As shown in fig. 3, the target generating module includes 3 MLP layers, a prediction branch, a regression branch and a splicing layer, and the target generating module performs feature extraction on the first feature vector (N/256, 512) by using 1 MLP layer to obtain a global feature vector (1, k), wherein the global feature vector is a one-dimensional vector of 1×k, k is a feature dimension, and the value of k depends on the structure of the MLP layer; extracting features of the global feature vector (1, k) by using 2 MLP layers to obtain a second feature vector (1, 256), respectively inputting the second feature vector (1, 256) into a prediction branch and a regression branch, and predicting confidence scores of all candidate frames through the prediction branchNamely confidence score of single prediction feature +.>And determining the range of the corresponding candidate frame by the maximum coordinate point and the minimum coordinate point of the regression branch candidate frame. The prediction branch comprises a full connection layer and an activation layer, and is communicated withCalculating the second feature vector (1, 256) through the full connection layer fc to obtain a third feature vector (1, H), wherein H is the number of candidate frames (or the number of predicted features), and normalizing each element in the third feature vector (1, H) to [0,1 ] through the activation layer sigmoid]Interval, get confidence score of each candidate frame +.>The regression branch comprises a full connection layer, and the second feature vector (1, 256) is calculated through the full connection layer fc to obtain a fifth feature vector (1,6H), wherein each (1, 6) dimension of the fifth feature vector (1,6H) represents a maximum coordinate point and a minimum coordinate point of the candidate frame. The splicing layer splices the maximum coordinate point, the minimum coordinate point and the corresponding confidence score of each candidate frame to obtain a parameter vector +_of the candidate frame>Wherein (1)>Coordinates of the maximum coordinate point of the candidate frame, +.>Is the coordinates of the smallest coordinate point of the candidate frame.

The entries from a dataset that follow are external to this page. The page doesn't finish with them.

-- ==== Sys2Proof/Machine/Operands.lean ====
section
/-! DEFINITION. Machine/Operands.lean: the operand forms of the four formats (`30_encoding.md` R72, R73).
Format Z has none. -/

namespace Sys2Proof.Machine

/-- Formats R and RI, `operand_a`: a register index, checked when the instruction executes (`30_encoding.md` R73, R79). -/
def regOperand (a : Byte) : Except Cause (Fin 8) := checkReg a

/-- Format RI, `operand_b`: the immediate is the byte's value, neither extended nor scaled (`30_encoding.md` R73). -/
def immOperand (imm : Byte) : Int := imm.toNat

/-- Format RR: both register indices, `operand_a` checked first (`60_exceptions.md` R158, decision D8). -/
def regPair (a b : Byte) : Except Cause (Fin 8 × Fin 8) := do
  let ra ← regOperand a
  let rb ← regOperand b
  .ok (ra, rb)

end Sys2Proof.Machine
end

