-- ==== Sys2Proof/Decode.lean ====
section
/-! DEFINITION. Decode.lean: the instruction decoder and the opcode dispatcher
(`40_fetch_decode_dispatch.md` R92 to R94), and after them the encoder (`30_encoding.md` R72, R74). -/

namespace Sys2Proof

/-- The descriptor the decoder extracts from an opcode byte (`30_encoding.md` R70). -/
structure Descriptor where
  operandCount : BitVec 2
  isAlu : Bool
  setsPc : Bool
  instructionId : BitVec 4
deriving DecidableEq, Repr

/-- Why bytes are no instruction. -/
inductive DecodeError where
  /-- No byte is there to read at this offset from the opcode: 0 is the opcode, 1 and 2 the operands. -/
  | missingByte (offset : Nat)
  /-- The byte has bit 5 clear and no registered handler (`30_encoding.md` R78). -/
  | unknownOpcode (op : Byte)
  /-- The byte has bit 5 set and is neither ADD nor MULTIPLY (`30_encoding.md` R78). -/
  | unsupportedAluOperation (op : Byte)
deriving DecidableEq, Repr

/-- S2, the decoder: bit-field extraction, with no failure (`40_fetch_decode_dispatch.md` R92). -/
def decodeOpcode (op : Byte) : Descriptor where
  operandCount := op.extractLsb' 6 2
  isAlu := op.getLsbD 5
  setsPc := op.getLsbD 4
  instructionId := op.extractLsb' 0 4

/-- S3, the dispatcher: the whole byte is the key, and the ALU test comes first
(`40_fetch_decode_dispatch.md` R93, decision D1, log entry 14). -/
def dispatch (op : Byte) (d : Descriptor) : Except DecodeError Opcode :=
  if d.isAlu then
    if op = 0xA0#8 then .ok .add
    else if op = 0xA2#8 then .ok .multiply
    else .error (.unsupportedAluOperation op)
  else
    if op = 0x01#8 then .ok .halt
    else if op = 0x11#8 then .ok .ret
    else if op = 0x45#8 then .ok .push
    else if op = 0x46#8 then .ok .pop
    else if op = 0x47#8 then .ok .printReg
    else if op = 0x50#8 then .ok .call
    else if op = 0x82#8 then .ok .loadImmediate
    else .error (.unknownOpcode op)

/-- The opcode byte of each instruction, the key it is dispatched by (`30_encoding.md` R74, R75). -/
def Opcode.byte : Opcode → Byte
  | .halt => 0x01#8
  | .ret => 0x11#8
  | .push => 0x45#8
  | .pop => 0x46#8
  | .printReg => 0x47#8
  | .call => 0x50#8
  | .loadImmediate => 0x82#8
  | .add => 0xA0#8
  | .multiply => 0xA2#8

/-- One byte of the instruction, through the reader of the bytes from its opcode on. -/
def readAt (rd : Nat → Option Byte) (offset : Nat) : Except DecodeError Byte :=
  match rd offset with
  | some b => .ok b
  | none => .error (.missingByte offset)

/-- S4, operand fetch: exactly the operand bytes of the format are read, in ascending order
(`40_fetch_decode_dispatch.md` R94, decision D9, log entry 15). -/
def readOperands (rd : Nat → Option Byte) : Opcode → Except DecodeError Instr
  | .halt => .ok .halt
  | .ret => .ok .ret
  | .push => do
    let a ← readAt rd 1
    .ok (.push a)
  | .pop => do
    let a ← readAt rd 1
    .ok (.pop a)
  | .printReg => do
    let a ← readAt rd 1
    .ok (.printReg a)
  | .call => do
    let a ← readAt rd 1
    .ok (.call a)
  | .loadImmediate => do
    let a ← readAt rd 1
    let b ← readAt rd 2
    .ok (.loadImmediate a b)
  | .add => do
    let a ← readAt rd 1
    let b ← readAt rd 2
    .ok (.add a b)
  | .multiply => do
    let a ← readAt rd 1
    let b ← readAt rd 2
    .ok (.multiply a b)

/-- S1 to S4 over any reader of bytes: fetch, decode, dispatch, operands, in this order
(`40_fetch_decode_dispatch.md` R90). The first phase that fails names the failure. -/
def decodeWith (rd : Nat → Option Byte) : Except DecodeError Instr := do
  let op ← readAt rd 0
  let code ← dispatch op (decodeOpcode op)
  readOperands rd code

/-- Length in bytes, opcode included (`30_encoding.md` R71, R72). -/
def Instr.length : Instr → Nat
  | .halt => 1
  | .ret => 1
  | .push _ => 2
  | .pop _ => 2
  | .printReg _ => 2
  | .call _ => 2
  | .loadImmediate _ _ => 3
  | .add _ _ => 3
  | .multiply _ _ => 3

/-- The instruction at the head of a list of bytes, with the bytes after it. -/
def decode (bytes : List Byte) : Except DecodeError (Instr × List Byte) := do
  let i ← decodeWith (fun k => bytes[k]?)
  .ok (i, bytes.drop i.length)

/-- The bytes of a numbered table word: bit 0 is the least significant bit of the first byte, the bits
above `nbits` are 0, and the list is as long as the longest instruction. -/
def tableBytes (nbits w : Nat) : List Byte :=
  let v := w % 2 ^ nbits
  [BitVec.ofNat 8 v, BitVec.ofNat 8 (v / 256), BitVec.ofNat 8 (v / 65536)]

/-- The instruction the decoder reads from a numbered table word. -/
def decodeTableWord (nbits w : Nat) : Option Instr :=
  match decode (tableBytes nbits w) with
  | .ok (i, _) => some i
  | .error _ => none

/-- The bytes of an instruction (`30_encoding.md` R72, R74). -/
def encode : Instr → List Byte
  | .halt => [0x01#8]
  | .ret => [0x11#8]
  | .push a => [0x45#8, a]
  | .pop a => [0x46#8, a]
  | .printReg a => [0x47#8, a]
  | .call a => [0x50#8, a]
  | .loadImmediate a imm => [0x82#8, a, imm]
  | .add a b => [0xA0#8, a, b]
  | .multiply a b => [0xA2#8, a, b]

end Sys2Proof
end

The feature fusion module comprises 5 MLP layers and a splicing layer, wherein the feature extraction is firstly carried out on a first feature vector (N/256, 512) by using 1 MLP layer to obtain a point feature vector (N/256, k), and then the feature extraction is carried out on the point feature vector (N/256, k) by using 1 MLP layer to obtain a sixth feature vector (N/256,256); and splicing the sixth feature vector (N/256,256) and the global feature vector (1, k) (k=256 in the embodiment) by using a splicing layer to obtain a seventh feature vector (N/256, 512), and performing deep feature extraction on the seventh feature vector (N/256, 512) through two MLPs to obtain an eighth feature vector (N/256,128).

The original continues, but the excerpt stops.